Patients with IBD need life long follow up for their disease. There is no particular diet or supplement that has been shown to delay or prevent the symptoms of the disease.

• UC and CD are differentiated histologically by the depth of involvement in the bowel wall.
• Both forms of IBD can develop with extraintestinal manifestations.

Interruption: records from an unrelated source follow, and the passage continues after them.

/-- Reading an object's log as far as an offset leaves the marks of plain loads (R280, R288, R343). -/
def State.logSeen (s : State) (d : DetBlock) (slice off : Nat) : State :=
  s.logRead (d.logBase + d.area * slice) ((off - d.area * slice) / 16 + 1)

/-- A grid whose replay has reached a slice's overflow terminator (R343, R344). -/
def Grid.overflow (g : Grid) (slice : Nat) : Grid :=
  { g with rrstat := g.rrstat ||| 6,
           overflowed := if g.overflowed.contains slice then g.overflowed else slice :: g.overflowed }

/-- The gate admits the requests of a waiting batch that its object's log names next, one after the other, as far as it does:
a batch that has room is accepted whole (R312, R313, R323, R342). -/
def State.gateBatch (s : State) (gid : Nat) (d : DetBlock) (slice : Nat) (b : Batch) : Nat → State
  | 0 => s
  | n + 1 =>
    let gate := ((s.sliceAt slice).log gid).gates.get ⟨0, 0, 0⟩ b.line
    match s.gateHead gid d slice b.line with
    | (off, none, _) => s.logSeen d slice off
    | (off, some ws, _) =>
      let s := s.logSeen d slice off
      match b.reqs.find? fun p =>
          (((s.req p.1).bind fun r => s.requester r).map fun who => matchesHead ws gate.admitted who).getD false with
      | none => s
      | some p =>
        let s := (s.admitOne slice b p).modLog slice gid fun l =>
          { l with gates := l.gates.set b.line (gate.advance (field ws.1 55 48)) }
        s.gateBatch gid d slice { b with reqs := b.reqs.filter fun q => q != p } n

/-- GATE_ADMIT: the gate admits the requests of a waiting batch that its object's log names next; behind an overflow
terminator it admits in arrival order. A batch that has been admitted in part goes on, and one that has not finds room behind
those that arrived earlier (R313, R342, R343). -/
def execGateAdmit (batch : Nat) (s : State) : Host.Outcome State Fault Refusal :=
  .next (match s.waitingAt batch with
    | none => s
    | some (slice, b) =>
      match (b.reqs.head?.bind fun p => s.req p.1).bind fun r => s.gridIdOf r with
      | none => s
      | some gid =>
        match (s.grid gid).bind fun g : Grid => if g.logMode = 2 then g.launch.det else none with
        | none => s
        | some d =>
          let x := s.sliceAt slice
          let room := b.begun || x.canTake (s.earlierBatches x batch) b.line
          let first := (x.waiting.find? fun y => y.line == b.line).map (·.id) == some batch
          match s.gateHead gid d slice b.line with
          | (off, none, true) =>
            let s := s.logSeen d slice off
            if room && first then ((s.unwait slice batch).enqueue b b.reqs).modGrid gid fun g => g.overflow slice else s
          | (off, _) => if room then s.gateBatch gid d slice b b.reqs.length else s.logSeen d slice off)

/-- Whether no cluster of a grid is saved; a grid that aborts counts as running (R345). -/
def State.gateRuns (s : State) (gid : Nat) : Bool :=
  ((s.grid gid).map fun g : Grid => g.abort.isSome).getD false
    || s.clusters.all fun c => c.2.grid != gid || c.2.place.isSome

/-- Whether the gate holds requests of a grid for an object, and its log's head names none of them (R345). -/
def State.gateUnmatched (s : State) (slice gid line : Nat) : Bool :=
  match (s.grid gid).bind fun g : Grid => if g.logMode = 2 then g.launch.det else none with
  | none => false
  | some d =>
    let held := ((s.sliceAt slice).waiting.filter fun b => b.line == line).flatMap fun b => b.reqs.filterMap fun p =>
      (s.req p.1).bind fun r => if s.gridIdOf r == some gid then s.requester r else none
    let gate := ((s.sliceAt slice).log gid).gates.get ⟨0, 0, 0⟩ line
    !held.isEmpty &&
      (match s.gateHead gid d slice line with
        | (_, none, overflow) => !overflow
        | (_, some ws, _) => held.all fun who => !matchesHead ws gate.admitted who)

/-- Whether the gate's timer of an object runs: the grid has requests of it that wait, its clusters are resident, and its
log's head names none of them (R345). -/
def State.gateStuck (s : State) (slice gid line : Nat) : Bool := s.gateUnmatched slice gid line && s.gateRuns gid

/-- The wait limit of the gate (R344). -/
def DetBlock.limit (d : DetBlock) : Nat := if d.gateLimit = 0 then 1300000 else d.gateLimit

/-- One request that the gate rejects: its lane traps DIVERGE with the address that it used; a scatter, whose other requests
go on, when all of them are over (R345). -/
def State.rejectOne (s : State) (p : Nat × Nat) (aux : DWord) : State :=
  match s.req p.1 with
  | none => s
  | some r =>
    let addr : DWord := BitVec.ofNat 64 (r.vas.getD p.2 0)
    if r.kind.isScatter then s.scatterDone r.id 0 (some (causeDIVERGE, addr, aux)) else s.failReq r causeDIVERGE addr aux

/-- Whether a request of a batch is still to come to a line. -/
def Slice.more (x : Slice) (line batch : Nat) : Bool :=
  (x.queues.get [] line).any (fun q => q.batch == batch) || x.waiting.any fun b => b.id == batch && b.begun
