/-- The addresses reached from some in at most n more steps along the SUCC edges of a submitted graph. -/
def Slot.reach (x : Slot) : Nat → List Nat → List Nat
  | 0, as => as
  | n + 1, as =>
    x.reach n (as ++ (x.nodes.filter fun y => as.contains y.addr).flatMap fun y => nodeNext y.image).dedup

/-- Whether a node of a submitted graph is a LAUNCH node from which another is reached through SUCC edges (R250). -/
def Slot.reaches (x : Slot) (src dest : Nat) : Bool :=
  x.nodes.any fun y => y.addr == src && nodeKind y.image == 1 && (x.reach x.nodes.length (nodeNext y.image)).contains dest

/-- BRANCH: the successor whose key RESULT equals, or else the last. A SRCN that no longer translates has no STATUS DONE or
DIVERGED to be read (R250, log 83). -/
def execBranch (n : NodeRef) (s : State) : Host.Outcome State Fault Refusal :=
  .next (match s.runningNode n 6, s.slots[n.slot.val]? with
    | some y, some x =>
      let src := bytesField y.image 0x28 8 % 2 ^ 56
      let k := nodeSuccs y.image
      let ended := ((s.node ⟨n.slot, src⟩).map fun z : Node => z.stage == .ended).getD false
      if k = 0 ∨ !zeroFrom y.image 0x48 ∨ !ended ∨ !x.reaches src n.addr then s.finishNode n statusBADNODE none
      else
        match s.nodeBytes src 2 with
        | (s, none) => s.finishNode n statusBADNODE none
        | (s, some bs) =>
          let st := bytesField bs 4 4
          if st ≠ statusDONE ∧ st ≠ statusDIVERGED then s.finishNode n statusBADNODE none
          else
            let result := bytesField bs 0x70 8
            let chosen := ((List.range (k - 1)).find? fun i => bytesField y.image (0x30 + 8 * i) 8 == result).getD (k - 1)
            s.finishNode n statusDONE (some chosen)
    | _, _ => s)

/-! ### LAUNCH (R251, R252, R305, R334, R335, R344) -/

/-- The slots of a shape (R252). -/
def slotCount (qr qc : Nat) : Nat := 16 / qr * (24 / qc)

/-- The launch fields of a node; the method table and the determinism block are read afterwards. -/
def Launch.parse (bs : List Byte) : Launch where
  entry := BitVec.ofNat 56 (bytesField bs 0x28 8)
  tentry := BitVec.ofNat 56 (bytesField bs 0x30 8)
  param := BitVec.ofNat 64 (bytesField bs 0x38 8 % 2 ^ 56)
  tvec := BitVec.ofNat 56 (bytesField bs 0x40 8)
  gx := bytesField bs 0x48 4
  gy := bytesField bs 0x4C 4
  gz := bytesField bs 0x50 4
  shape := BitVec.ofNat 32 (bytesField bs 0x54 4)
  flags := BitVec.ofNat 32 (bytesField bs 0x58 4)
  quantum := if bytesField bs 0x5C 4 = 0 then 13000000 else bytesField bs 0x5C 4
  methods := []
  det := none

/-- Whether the fields of a launch keep their limits (R251). -/
def Launch.ok (l : Launch) (mtab detb : Nat) : Bool :=
  l.entry.toNat % 4 == 0
    && ([l.gx, l.gy, l.gz].all fun g => decide (1 ≤ g) && decide (g ≤ 2097151))
    && slice l.shape 24 8 == 0 && decide (1 ≤ l.window) && decide (l.window ≤ 4096 * 128)
    && decide (1 ≤ l.gpt) && decide (l.gpt ≤ 32) && decide (1 ≤ l.lpg) && decide (l.lpg ≤ 32)
    && decide (1 ≤ l.qr) && decide (1 ≤ l.qc) && decide (l.qr * l.qc ≤ 3) && min l.qr l.qc == 1
    && l.flags &&& 0xFFF8FCC0 == 0 && l.rrmode != 3 && !(l.rrmode != 0 && detb == 0)
    && mtab % 256 == 0 && detb % 64 == 0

There are several gaps in our knowledge regarding the care of patients with IBD. Even though many advances have been made in treatment, a number of patients continue to miss out on these treatments. The best care for patients with IBD is from an interprofessional team that is dedicated to this pathology and is fully aware of the latest guidelines. Patients with IBD lead an unpredictable life with constant flare-ups and hence the interprofessional team should establish dedicated phone and support lines staffed by nurses and pharmacists. A network of healthcare providers should be easily accessible to deal with emergencies. Physician and allied healthcare collaboration are vital if one is to avoid delay in treatment. The goal is to halt the disease before widespread bowel damage and disability occurs. Furthermore, patient and healthcare communication should be improved and the patients should be supported during times of crises. Finally, evidence suggests that there is a great need to establish centers of excellence so that patients receive a consistent level of quality care across different healthcare settings.[16][17] (Level V)

Outcomes

The mortality of patients with IBD is about 1.5 -5 times higher compared to the general population. Patients with Crohn disease suffer the highest morbidity and mortality. The major cause of death include infections, the progression of disease, surgical complications, and multiorgan involvement. More important, patients with IBD also have a high rate of colorectal cancer. Patients who develop pancolitis have the highest risk of colon cancer within two decades. Hence screening colonoscopy is recommended at 1-2 year intervals.[18]

In addition to the disease, these patients are also managed with potent medications like steroids and biological agents, which have a host of adverse effects. Thus, the importance of the pharmacist who should be alert for any adverse reaction. Patients with IBD are also at risk for asthma or COPD.

Finally, IBD has enormous mental morbidity. Many patients develop depression, suicidal tendencies, and anxiety. thus, at every visit, the nurse should monitor the patient's mental status and make appropriate referrals.[19][20]

The quality of life for most patients is poor to okay.